Dass sich die Grünen dabei eher nicht mit ihrer Kernklientel im Naturschutz einig sind, zeigt auch der Blick auf den Landesbund für Vogelschutz. Es gebe „große Bedenken“, dass in der schon stark versiegelten Stadt noch mehr Druck auf unbebaute Flächen entstehe, sagte der Münchner Geschäftsführer Heinz Sedlmeier. Dass der Stadtrat am Tag, als er die Bewerbung beschloss, ein Landschaftsschutzgebiet nahe dem geplanten olympischen Dorf abgelehnt hat, habe „das Vertrauen untergraben“, dass der Umweltschutz ausreichend beachtet werde.
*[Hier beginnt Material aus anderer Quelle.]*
/-! ### Reading the registers (44_state_read.md) -/

/-- R220, R221, R35: RDSTATE, in a phase in which the unit's registers are specified: each selector's register, and no
change. -/
def Obligations.RdstateReadsRegister : Prop :=
  (∀ s : State, holdsStream s.enc.phase →
    (∀ sel, sel ≤ 257 → exec (.encRdstate sel) s =
      .next { s with status := 0, dout := BitVec.ofNat 64 (tableAt s.enc.freqs sel) }) ∧
    exec (.encRdstate 258) s = .next { s with status := 0, dout := s.enc.low.zeroExtend 64 } ∧
    exec (.encRdstate 259) s = .next { s with status := 0, dout := s.enc.high.zeroExtend 64 } ∧
    exec (.encRdstate 260) s = .next { s with status := 0, dout := BitVec.ofNat 64 s.enc.pending } ∧
    exec (.encRdstate 262) s = .next { s with status := 0, dout := s.enc.wcount.zeroExtend 64 } ∧
    exec (.encRdstate 263) s = .next { s with status := 0, dout := s.enc.wbuf.zeroExtend 64 }) ∧
  ∀ s : State, holdsStream s.dec.phase →
    (∀ sel, sel ≤ 257 → exec (.decRdstate sel) s =
      .next { s with status := 0, dout := BitVec.ofNat 64 (tableAt s.dec.freqs sel) }) ∧
    exec (.decRdstate 258) s = .next { s with status := 0, dout := s.dec.low.zeroExtend 64 } ∧
    exec (.decRdstate 259) s = .next { s with status := 0, dout := s.dec.high.zeroExtend 64 } ∧
    exec (.decRdstate 260) s = .next { s with status := 0, dout := s.dec.value.zeroExtend 64 } ∧
    exec (.decRdstate 262) s = .next { s with status := 0, dout := s.dec.rcount.zeroExtend 64 } ∧
    exec (.decRdstate 263) s = .next { s with status := 0, dout := s.dec.rbuf.zeroExtend 64 } ∧
    exec (.decRdstate 264) s = .next { s with status := 0, dout := BitVec.ofNat 64 s.dec.padUsed } ∧
    exec (.decRdstate 265) s = .next { s with status := 0, dout := if s.dec.srcEnd = true then 1 else 0 }

/-- R222: selector 261 returns the true phase in every phase; in Idle and Failed every other defined selector answers OK
with a value this statement says nothing of, and changes no register (the draw counter is the model's own, log 5, 6). -/
def Obligations.RdstateInIdleAndFailed : Prop :=
  (∀ s : State, ∃ t, exec (.encRdstate 261) s = .next t ∧ t.dout.toNat = phaseCode s.enc.phase ∧
    t = { s with status := 0, dout := t.dout }) ∧
  (∀ s : State, ∃ t, exec (.decRdstate 261) s = .next t ∧ t.dout.toNat = phaseCode s.dec.phase ∧
    t = { s with status := 0, dout := t.dout }) ∧
  (∀ (s : State) (sel : Nat), s.enc.phase = .idle ∨ s.enc.phase = .failed → sel ≤ 263 →
    ∃ d n, exec (.encRdstate sel) s = .next { s with status := 0, dout := d, draws := n }) ∧
  ∀ (s : State) (sel : Nat), s.dec.phase = .idle ∨ s.dec.phase = .failed → sel ≤ 265 →
    ∃ d n, exec (.decRdstate sel) s = .next { s with status := 0, dout := d, draws := n }
end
Deutlich „entspannter“ als bei Winterspielen sieht dagegen der Deutsche Alpenverein (DAV) die Pläne für Sommerspiele, sagte Wolfgang Wabel, verantwortlich für Berg- und Leistungssport. Bei den Winterspielen hatte sich der DAV als anerkannter Umweltverband wegen der Eingriffe in den Alpenraum noch kritisch positioniert. Diesmal dürfte das Engagement als Sportverband im Vordergrund stehen, Klettern ist olympische Disziplin. In dieser Eigenschaft kann der DAV die Münchner Bewerbung wohl schon am 4. Juni prüfen. Dann solle das Konzept als erstes der deutschen Bewerber dem Deutschen Olympischen Sportbund präsentiert werden, sagt Wabel.